Sign the Safer Spaces Resolution

WHEREAS: As “safer spaces” at MSU Denver, we, the Gender Institute for Teaching and Advocacy and the Africana and Chicana/o Studies Departments, must make clear that we stand against all forms of discrimination and oppression.  We strive to offer environments where our students can learn free from harassment, threats, and violence. Declaring the Gender Institute for Teaching and Advocacy (GITA), and the Africana Studies and the Chicana/o Studies Departments as “safer spaces” magnifies our existing commitment to building a world we wish to inhabit: One that is equitable/egalitarian, where Black, Brown, and Indigenous lives are valued, and a world where white supremacy, settler colonialism, and other forms of systemic oppression have been dismantled.

WHEREAS: The history of state-sanctioned violence against Black, Brown and Indigenous individuals and their communities in the U.S. continues to intensify with shifts in the political landscape which have emboldened racists and produced a general climate of fear, anxiety, depression and anger for Black, Brown, and Indigenous individuals who are at an increased risk of racial profiling and police brutality. The recent murders of unarmed black individuals by police serve as a reminder that the history of state-sanctioned violence is deeply tied to racist ideologies and practices.

WHEREAS: Colorado is complicit in the history of state sanctioned violence in the rise of the KKK in the 1920s gaining control of the state legislature, the governor’s office, the Denver mayor’s office and the Denver police department, by exploiting local ethnic divisions through redlining and prejudice with its message of “100% Americanism,” a legacy that continues to be seen in the repeated violence against Black, Brown, and Indigenous people by the Denver Police Department.

WHEREAS: The Auraria campus and MSU Denver are further complicit in this history of state sanctioned violence in the City’s decision to support the Denver Urban Renewal Authority in displacing and uprooting an entire neighborhood of working-class Brown families in an effort to create Auraria campus, which includes Metropolitan State University of Denver, Community College of Denver, and University of Colorado at Denver.

WHEREAS: Denver has a long standing history of political organizing and direct action in defense and support for Black, Brown and Indigenous people, including but not limited to the Crusade for Justice and the West High School Blow Out of 1969 (an intersectional historic event), Colorado’s commitment to the United Farmworkers Movement, the deep history of Black organizing in 5 Points and the formation of the Congress of Racial Equality (CORE), and the formation and organizing of the American Indian Movement of Colorado in the struggle for land rights, as well as the 1944 National Congress of American Indians in the response to U.S. government termination and assimilation policies.

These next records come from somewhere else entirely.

-- ==== Sys2Proof/WellFormed.lean ====
section
/-! DEFINITION. Which terms of the syntax are well formed. -/

namespace Sys2Proof

/-- Every operation is well formed: it has no field that could be out of range (spec/30_encoding.md R38, R40). -/
def Instr.wellFormed : Instr → Bool
  | .dec => true
  | .enc => true
  | .join => true
  | .split => true

/-- The line a byte operand refers to, if any. -/
def ByteArg.refs : ByteArg → List Label
  | .lit _ => []
  | .bout0 l => [l]
  | .bout1 l => [l]

/-- The line a register-value operand refers to, if any. -/
def RegArg.refs : RegArg → List Label
  | .lit _ => []
  | .rout l => [l]

/-- The line a binary32 operand refers to, if any. -/
def FloatArg.refs : FloatArg → List Label
  | .bits _ => []
  | .decimal _ => []
  | .fout l => [l]

/-- The lines a line form refers to. -/
def LineForm.refs : LineForm → List Label
  | .dec b0 b1 => b0.refs ++ b1.refs
  | .decAbsent => []
  | .enc f => f.refs
  | .join b0 b1 => b0.refs ++ b1.refs
  | .split r => r.refs

/-- The lines of a program are well formed after lines labelled `earlier`: each label is new, and each reference is to an
EARLIER line (R49). -/
def linesWellFormed : List Label → List Line → Bool
  | _, [] => true
  | earlier, l :: rest =>
    !earlier.contains l.label && l.form.refs.all earlier.contains && linesWellFormed (l.label :: earlier) rest

/-- A host program: lines whose labels are distinct and whose references are to earlier lines (R49, R91). -/
def Program.wellFormed (p : List Line) : Bool := linesWellFormed [] p

end Sys2Proof
end

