-- ==== Sys2Proof/Certificates/Slice0/Obligations.lean ====
section
/-! DEFINITION. The statements for the provers, in the order of the spec's files. Each docstring names the rule it formalises;
`Config.floatSentinel` is OPEN, and no statement rests on its value. -/

open Sys2Proof Sys2Proof.Machine

/-! ## spec/00_scope.md -/

/-- R7, R8: the fixed parameters fit together, and the limit patterns denote the ends of ENC's range. -/
def Obligations.ParametersAgree : Prop :=
  res = (2 : ℚ) ^ (-(fracBits : ℤ)) ∧ intBits + fracBits = regBits ∧ res = 1 / 16 ∧
  f32val tminBits = some tmin ∧ f32val tmaxBits = some tmax ∧
  f32Mag tmaxBits = posLimit ∧ f32Mag tminBits = negLimit

/-- R8: for an input in ENC's range, dividing by RES gives a value in [-640, 2048] that binary32 holds exactly. -/
def Obligations.ScalingInRangeIsExact : Prop :=
  ∀ (b : Word) (x : ℚ), f32val b = some x → -40 ≤ x → x ≤ 128 →
    x / res = 16 * x ∧ -640 ≤ x / res ∧ x / res ≤ 2048 ∧ ∃ c : Word, f32val c = some (x / res)

/-- R11: `f32bits`. For k ≠ 0 in R47's range, `f32_of_k` is the only pattern whose value is k × 0.0625. -/
def Obligations.F32OfKIsTheOnlyPattern : Prop :=
  ∀ (k : ℤ) (b : Word), -2048 ≤ k → k ≤ 2048 → k ≠ 0 → (f32val b = some ((k : ℚ) / 16) ↔ b = f32OfK k)

/-! ## spec/10_state.md -/

/-- R19 (its column "read by"): an operation's outputs are the same in two states that agree on the ports it reads. -/
def Obligations.OperationReadsOnlyItsPorts : Prop :=
  ∀ s t : State,
    (s.inp.present = t.inp.present → s.inp.bin0 = t.inp.bin0 → s.inp.bin1 = t.inp.bin1 →
      ∃ o, Observes .dec s o ∧ Observes .dec t o) ∧
    (s.inp.fin = t.inp.fin → ∃ o, Observes .enc s o ∧ Observes .enc t o) ∧
    (s.inp.bin0 = t.inp.bin0 → s.inp.bin1 = t.inp.bin1 → ∃ o, Observes .join s o ∧ Observes .join t o) ∧
    (s.inp.rin = t.inp.rin → ∃ o, Observes .split s o ∧ Observes .split t o)

/-- R21: two operations with equal inputs give equal outputs, whatever went before. -/
def Obligations.OutputsDependOnInputsAlone : Prop :=
  ∀ s t : State, s.inp = t.inp →
    s.out = t.out ∧ ∃ o, step s = .next (s.observing o) ∧ step t = .next (t.observing o)

/-- R22: every output port that the operation does not drive is 0. With it the frame of all four operations, which R22 does not
give: the inputs are the host's and keep their values, and the records observed before stay (R24, R33; the model's reading of
them is notes/assumptions/1.md and 6.md). The block has no register, flag or memory byte to frame (R14, R16, R28). -/
def Obligations.UndrivenOutputsAreZero : Prop :=
  ∀ (i : Instr) (s t : State), exec i s = .next t →
    t.inp = s.inp ∧ ∃ o : Out, t.observed = s.observed ++ [o] ∧
      (i = .dec → o.rout = 0#16 ∧ o.bout0 = 0#8 ∧ o.bout1 = 0#8) ∧
      (i = .enc → o.fout = 0#32 ∧ o.bout0 = 0#8 ∧ o.bout1 = 0#8) ∧
      (i = .join → o.fout = 0#32 ∧ o.bout0 = 0#8 ∧ o.bout1 = 0#8) ∧
      (i = .split → o.fout = 0#32 ∧ o.rout = 0#16)

/-- R23: DEC reads `present`, since its status tells the two values apart; ENC, JOIN and SPLIT ignore it. -/
def Obligations.OnlyDecReadsPresent : Prop :=
  ∀ (s : State) (p : Bool),
    (∃ o o' : Out, Observes .dec (s.presenting { s.inp with present := true }) o ∧
      Observes .dec (s.presenting { s.inp with present := false }) o' ∧ o.status ≠ o'.status) ∧
    ∀ i : Instr, i ≠ .dec → ∃ o, Observes i s o ∧ Observes i (s.presenting { s.inp with present := p }) o

/-! ## spec/20_memory.md -/

/-- R33: an operation repeated with the same inputs gives the same outputs, on the ports and in the observation. -/
def Obligations.OperationsAreIdempotent : Prop :=
  ∀ s : State, ∃ o : Out, step s = .next (s.observing o) ∧ (s.observing o).out = s.out ∧
    step (s.observing o) = .next ((s.observing o).observing o)

/-! ## spec/30_encoding.md -/

/-- R38: the value on the `op` port, and nothing else, selects the operation. -/
def Obligations.OpPortSelectsOperation : Prop :=
  ∀ s : State,
    (s.inp.op = 0b00#2 → step s = exec .dec s) ∧ (s.inp.op = 0b01#2 → step s = exec .enc s) ∧
    (s.inp.op = 0b10#2 → step s = exec .join s) ∧ (s.inp.op = 0b11#2 → step s = exec .split s)

/-- R40: decoding is a bijection, and no value of `op` traps or is refused. -/
def Obligations.DecodingIsABijection : Prop :=
  Function.Bijective decodeOp ∧ ∀ s : State, ∃ t, step s = .next t

/-- Decode and encode agree, both ways (R38, R40). -/
def Obligations.DecodeEncodeAgree : Prop :=
  (∀ i : Instr, i.wellFormed = true → decodeOp (encodeOp i) = i) ∧ ∀ op : Pair, encodeOp (decodeOp op) = op

/-- The words of spec/opcode_table.json, written out, decode to their rows. -/
def Obligations.TableWordsDecode : Prop :=
  decodeTableWord 8 0b00000000 = some .dec ∧ decodeTableWord 8 0b00000001 = some .enc ∧
  decodeTableWord 8 0b00000010 = some .join ∧ decodeTableWord 8 0b00000011 = some .split

/-- A step runs the operation that the `op` port decodes to (R12, R15, R38). -/
def Obligations.StepRunsDecodedOperation : Prop :=
  ∀ (s : State) (i : Instr), i.wellFormed = true → decodeOp s.inp.op = i → step s = exec i s

/-- A table word placed where the step reads it is what the next step runs. Placing it changes the `op` port only, and the outputs
follow the inputs before that step. -/
def Obligations.PlacedWordRunsNext : Prop :=
  ∀ (s : State) (nbits w : Nat) (i : Instr), decodeTableWord nbits w = some i →
    step (s.withFetchWord nbits w) = exec i (s.withFetchWord nbits w) ∧
    (s.withFetchWord nbits w).observed = s.observed ∧
    (s.withFetchWord nbits w).inp = { s.inp with op := (s.withFetchWord nbits w).inp.op } ∧
    Observes i (s.withFetchWord nbits w) (s.withFetchWord nbits w).out

/-- R42: how a register value is read. -/
def Obligations.RegisterValueFormat : Prop :=
  ∀ r : Half,
    regK r = (if r.getLsbD 15 then ((r.extractLsb' 4 12).toNat : ℤ) - 4096 else (r.extractLsb' 4 12).toNat) ∧
    -2048 ≤ regK r ∧ regK r ≤ 2047 ∧ regValue r = regK r * (1 / 16) ∧ (r.getLsbD 15 = true ↔ regK r < 0) ∧
    (wellFormedReg r = true ↔ r.extractLsb' 0 4 = 0#4)

/-- R43: the values a register value can denote, each denoted by 16 patterns that differ in bits 3..0 only. -/
def Obligations.RegisterValuesDenoted : Prop :=
  Set.range regValue = { q | ∃ k : ℤ, -2048 ≤ k ∧ k ≤ 2047 ∧ (k : ℚ) * (1 / 16) = q } ∧
  Set.ncard (Set.range regValue) = 4096 ∧ regValue 0x8000#16 = -128 ∧ regValue 0x7FF0#16 = 127 + 15 / 16 ∧
  (∀ r, regValue r ≠ 128) ∧
  (∀ r r', regValue r = regValue r' ↔ r &&& 0xFFF0#16 = r' &&& 0xFFF0#16) ∧
  ∀ q ∈ Set.range regValue, Set.ncard { r | regValue r = q } = 16

/-- R46: for equal signs, magnitude grows with bits 30..0, and infinity is greater than every finite magnitude. -/
def Obligations.MagnitudeFollowsLowBits : Prop :=
  (∀ (b c : Word) (x y : ℚ), f32Sign b = f32Sign c → f32val b = some x → f32val c = some y →
    (|x| ≤ |y| ↔ (b.extractLsb' 0 31).toNat ≤ (c.extractLsb' 0 31).toNat)) ∧
  ∀ (b c : Word) (x : ℚ), f32Sign b = f32Sign c → f32val b = some x → f32IsInf c = true →
    (b.extractLsb' 0 31).toNat < (c.extractLsb' 0 31).toNat

/-- R47: `f32_of_k` by its formula; its value is exactly k × 0.0625; zero is +0.0; the rule's examples. -/
def Obligations.F32OfKIsExact : Prop :=
  (∀ k : ℤ, -2048 ≤ k → k ≤ 2047 →
    f32val (f32OfK k) = some ((k : ℚ) * (1 / 16)) ∧ f32OfK k ≠ 0x80000000#32 ∧
    (k ≠ 0 → (f32OfK k).toNat = (if k < 0 then 2 ^ 31 else 0) + (123 + k.natAbs.log2) * 2 ^ 23 +
      (k.natAbs - 2 ^ k.natAbs.log2) * 2 ^ (23 - k.natAbs.log2))) ∧
  f32OfK 0 = 0x00000000#32 ∧ f32OfK 1 = 0x3D800000#32 ∧ f32OfK (-1) = 0xBD800000#32 ∧
  f32OfK (-880) = 0xC25C0000#32 ∧ f32OfK 2047 = 0x42FFE000#32 ∧ f32OfK (-2048) = 0xC3000000#32
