/-- Under OK, outputs are legal when `fout` is a DEC result and only one operation's ports are driven. -/
theorem legal_ok {f : Word} {r : Half} {b0 b1 : Byte} (hf : IsDecResult f)
    (hfout : f ≠ 0#32 → r = 0#16 ∧ b0 = 0#8 ∧ b1 = 0#8) (hrout : r ≠ 0#16 → f = 0#32 ∧ b0 = 0#8 ∧ b1 = 0#8) :
    Out.Legal ⟨0b00#2, f, r, b0, b1⟩ :=
  have hbus : statusOk ≠ statusBusError := by decide
  have hinvalid : statusOk ≠ statusInvalidInput := by decide
  have hrange : statusOk ≠ statusOutOfRange := by decide
  ⟨hbus, fun h => absurd h hinvalid, fun h => absurd h hrange, fun _ => hf, hfout, hrout⟩

theorem legal_invalidInput : Out.Legal ⟨0b01#2, Config.floatSentinel, 0#16, 0#8, 0#8⟩ :=
  ⟨by decide, fun _ => ⟨rfl, rfl, rfl, rfl⟩, fun h => absurd h (by decide), fun h => absurd h (by decide),
    fun _ => ⟨rfl, rfl, rfl⟩, fun h => absurd rfl h⟩

theorem legal_outOfRange : Out.Legal ⟨0b10#2, 0#32, u16Sentinel, 0#8, 0#8⟩ :=
  ⟨by decide, fun h => absurd h (by decide), fun _ => ⟨rfl, rfl, rfl, rfl⟩, fun h => absurd h (by decide),
    fun h => absurd rfl h, fun _ => ⟨rfl, rfl, rfl⟩⟩

theorem decOut_legal (i : In) : (decOut Config.floatSentinel i).Legal := by
  cases h : i.present
  · rw [decOut_absent _ h]; exact legal_invalidInput
  · rw [decOut_present _ h]
    exact legal_ok (isDecResult_dec _ _) (fun _ => ⟨rfl, rfl, rfl⟩) (fun h => absurd rfl h)

theorem encOut_legal (i : In) : (encOut i).Legal := by
  cases h : encInRange i.fin
  · rw [encOut_outOfRange h]; exact legal_outOfRange
  · rw [encOut_inRange h]
    exact legal_ok isDecResult_zero (fun h => absurd rfl h) (fun _ => ⟨rfl, rfl, rfl⟩)

theorem joinOut_legal (i : In) : (joinOut i).Legal := by
  rw [joinOut_eq]
  exact legal_ok isDecResult_zero (fun h => absurd rfl h) (fun _ => ⟨rfl, rfl, rfl⟩)

theorem splitOut_legal (i : In) : (splitOut i).Legal := by
  rw [splitOut_eq]
  exact legal_ok isDecResult_zero (fun h => absurd rfl h) (fun h => absurd rfl h)

/-- Whatever the inputs, the block drives legal outputs. -/
theorem codec_legal (i : In) : (codec Config.floatSentinel i).Legal := by
  unfold codec
  cases decodeOp i.op with
  | dec => exact decOut_legal i
  | enc => exact encOut_legal i
  | join => exact joinOut_legal i
  | split => exact splitOut_legal i

theorem out_legal (s : State) : s.out.Legal := codec_legal s.inp

theorem presenting_inv {s : State} (h : s.Inv) (i : In) : (s.presenting i).Inv :=
  ⟨out_legal _, h.2⟩

theorem observing_inv {s : State} (h : s.Inv) {o : Out} (ho : o.Legal) : (s.observing o).Inv := by
  obtain ⟨hout, hobs⟩ := h
  refine ⟨hout, fun r hr => ?_⟩
  rw [observing_observed, List.mem_append, List.mem_singleton] at hr
  rcases hr with hr | rfl
  · exact hobs r hr
  · exact ho

theorem step_inv {s t : State} (h : s.Inv) (hst : step s = .next t) : t.Inv := by
  rw [step_eq_observing_out, Host.Outcome.next.injEq] at hst
  exact hst ▸ observing_inv h (out_legal s)

/-- Settles O46: both a presentation and a step keep the invariant, since the outputs of every operation are legal. -/
theorem legalOutputsInvariant : Obligations.LegalOutputsInvariant := by
  intro s i h
  have hi := presenting_inv h i
  exact ⟨hi, fun _ => step_inv hi⟩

WHEREAS:  The University remains one of the central spaces in our society to cultivate, promote and examine our world through critical thinking. The disciplines of Gender, Women and Sexualities Studies, Africana Studies and Chicana/o Studies have long studied, produced and disseminated knowledge on systems of oppression, the uplifting of Black communities across the African diaspora, and questioned histories of erasure, documenting our decolonial struggles. Our departments are not only responding to this current moment of social protest and uprisings, but are speaking up, deeply engaging with the grounding and foundation to our disciplines and the well-being of our communities and society.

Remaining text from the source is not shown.